The prospectus that has been prepared in connection with the rights issue described in this press release was published by the Company on 28 December 2020. The prospectus has been approved and registered by the Swedish Financial Supervisory Authority (Sw: Finansinspektionen) and is available on Serneke’s website, https://www.serneke.se/. The approval of the prospectus by the Swedish Financial Supervisory Authority shall not be regarded as an approval of the shares. This release is however not a prospectus in accordance to the definition in the Prospectus Regulation. Serneke has not authorized any offer to the public of shares or rights in any other member state of the EEA than Sweden. This announcement does not identify or suggest, or purport to identify or suggest, the risks (direct or indirect) that may be associated with an investment in shares.
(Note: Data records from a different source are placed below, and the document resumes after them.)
theorem inject_kept (h : Kept L s₀ s) (b : Nat) (m : MLine)
    (hl : Within [.rtrs] L := by exact sub (by assumption) (by decide)) : Kept L s₀ (s.inject b m) := by
  unfold State.inject
  repeat' first
    | with_reducible exact sub (by assumption) (by decide)
    | with_reducible assumption
    | with_reducible apply offer_kept
    | exact fun h => h
    | exact fun _ h => h
    | decide
    | exact fun _ h => mset_canonical h _ _
    | exact fun _ h => Bay.invalidate_canonical h
    | exact fun _ h => canonical_nil _
    | exact fun _ h => Bay.storeLine_canonical h _ _
    | exact fun _ h => Bay.writeLine_canonical h _ _ _ _ _
    | exact fun _ hx => Panel.commitRow_canonical hx _ _ _
    | exact fun _ h => CtxDie.arbitrate_canonical h _
    | exact fun _ h => CtxDie.issue_canonical h _ _ _ _ _
    | exact fun _ h => CtxDie.zeroPage_canonical h _
    | with_reducible refine Kept.ite (fun _ => ?_) (fun _ => ?_)

theorem edgeInject_kept (h : Kept L s₀ s) (b p : Nat) (m : MLine)
    (hl : Within [.rtrs, .host, .snags, .snagNext, .out] L := by exact sub (by assumption) (by decide)) : Kept L s₀ (s.edgeInject b p m) := by
  unfold State.edgeInject
  repeat' first
    | with_reducible exact sub (by assumption) (by decide)
    | with_reducible assumption
    | with_reducible apply edgeSink_kept
    | with_reducible apply modRtr_kept
    | with_reducible apply offer_kept
    | exact fun h => h
    | exact fun _ h => h
    | decide
    | exact fun _ h => mset_canonical h _ _
    | exact fun _ h => Bay.invalidate_canonical h
    | exact fun _ h => canonical_nil _
    | exact fun _ h => Bay.storeLine_canonical h _ _
    | exact fun _ h => Bay.writeLine_canonical h _ _ _ _ _
    | exact fun _ hx => Panel.commitRow_canonical hx _ _ _
    | exact fun _ h => CtxDie.arbitrate_canonical h _
    | exact fun _ h => CtxDie.issue_canonical h _ _ _ _ _
    | exact fun _ h => CtxDie.zeroPage_canonical h _
    | with_reducible refine Kept.ite (fun _ => ?_) (fun _ => ?_)

theorem bayReply_kept (h : Kept L s₀ s) (b : Nat) (route : BitVec 64) (stream : Nat) (ls : List Line)
    (hl : Within [.rtrs] L := by exact sub (by assumption) (by decide)) :
    Kept L s₀ (s.bayReply b route stream ls) := by
  unfold State.bayReply
  repeat' first
    | with_reducible exact sub (by assumption) (by decide)
    | with_reducible assumption
    | with_reducible apply inject_kept
    | with_reducible refine foldl_kept (fun _ _ _ => ?_) ?_

theorem moveUp_kept (h : Kept L s₀ s) (b input vc : Nat)
    (hl : Within [.rtrs] L := by exact sub (by assumption) (by decide)) : Kept L s₀ (s.moveUp b input vc) := by
  unfold State.moveUp
  repeat' first
    | with_reducible exact sub (by assumption) (by decide)
    | with_reducible assumption
    | with_reducible apply modRtr_kept
    | with_reducible apply enqueue_kept
    | exact fun h => h
    | exact fun _ h => h
    | decide
    | exact fun _ h => mset_canonical h _ _
    | exact fun _ h => Bay.invalidate_canonical h
    | exact fun _ h => canonical_nil _
    | exact fun _ h => Bay.storeLine_canonical h _ _
    | exact fun _ h => Bay.writeLine_canonical h _ _ _ _ _
    | exact fun _ hx => Panel.commitRow_canonical hx _ _ _
    | exact fun _ h => CtxDie.arbitrate_canonical h _
    | exact fun _ h => CtxDie.issue_canonical h _ _ _ _ _
    | exact fun _ h => CtxDie.zeroPage_canonical h _
    | with_reducible refine Kept.ite (fun _ => ?_) (fun _ => ?_)
    | with_reducible refine Kept.ite_fst (fun _ => ?_) (fun _ => ?_)
    | refine fun _ _ _ => ?_
    | (lift_lets; intro _)
    | split

theorem dropBad_kept (h : Kept L s₀ s) (b : Nat)
    (hl : Within [.rtrs, .host, .snags, .snagNext, .out] L := by exact sub (by assumption) (by decide)) : Kept L s₀ (s.dropBad b) := by
  unfold State.dropBad
  repeat' first
    | with_reducible exact sub (by assumption) (by decide)
    | with_reducible assumption
    | with_reducible apply modRtr_kept
    | with_reducible apply moveUp_kept
    | with_reducible apply dropHeader_kept
    | with_reducible refine foldl_kept (fun _ _ _ => ?_) ?_
    | exact fun h => h
    | exact fun _ h => h
    | decide
    | exact fun _ h => mset_canonical h _ _
    | exact fun _ h => Bay.invalidate_canonical h
    | exact fun _ h => canonical_nil _
    | exact fun _ h => Bay.storeLine_canonical h _ _
    | exact fun _ h => Bay.writeLine_canonical h _ _ _ _ _
    | exact fun _ hx => Panel.commitRow_canonical hx _ _ _
    | exact fun _ h => CtxDie.arbitrate_canonical h _
    | exact fun _ h => CtxDie.issue_canonical h _ _ _ _ _
    | exact fun _ h => CtxDie.zeroPage_canonical h _
    | with_reducible refine Kept.ite (fun _ => ?_) (fun _ => ?_)
    | with_reducible refine Kept.ite_fst (fun _ => ?_) (fun _ => ?_)
    | refine fun _ _ _ => ?_
    | (lift_lets; intro _)
    | split

theorem deliver_kept (h : Kept L s₀ s) (b p : Nat) (m : MLine)
    (hl : Within [.rtrs, .edgeQ, .host, .snags, .snagNext, .out] L := by exact sub (by assumption) (by decide)) : Kept L s₀ (s.deliver b p m) := by
  unfold State.deliver
  repeat' first
    | with_reducible exact sub (by assumption) (by decide)
    | with_reducible assumption
    | with_reducible apply modRtr_kept
    | with_reducible apply sinkLine_kept
    | with_reducible apply enqueue_kept
    | with_reducible refine Kept.ite (fun _ => ?_) (fun _ => ?_)
    | split
    | with_reducible refine Kept.same ?_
An investment decision to acquire or subscribe for shares in the Rights Issue shall only be made based on publicly available information.
To the extent this press release contains forward-looking statements, such statements does not constitute facts and are characterized by words such as “shall”, “expect”, “believe” “assess”, “intend”, “estimate” and similar expressions. Such statements reflects Serneke’s intentions, views or present expectations or assumptions. Such forward-looking statements are based on Serneke’s current plans, estimates and projections, which have been made to the best of Serneke’s ability. However, Serneke does not assert that these statements will be correct in the future. Forward-looking statements are associated with risks and uncertainties which are difficult to predict and which generally cannot be affected by Serneke. It should be contemplated that actual events or outcomes may differ materially from what is included or expressed in such forward-looking statements.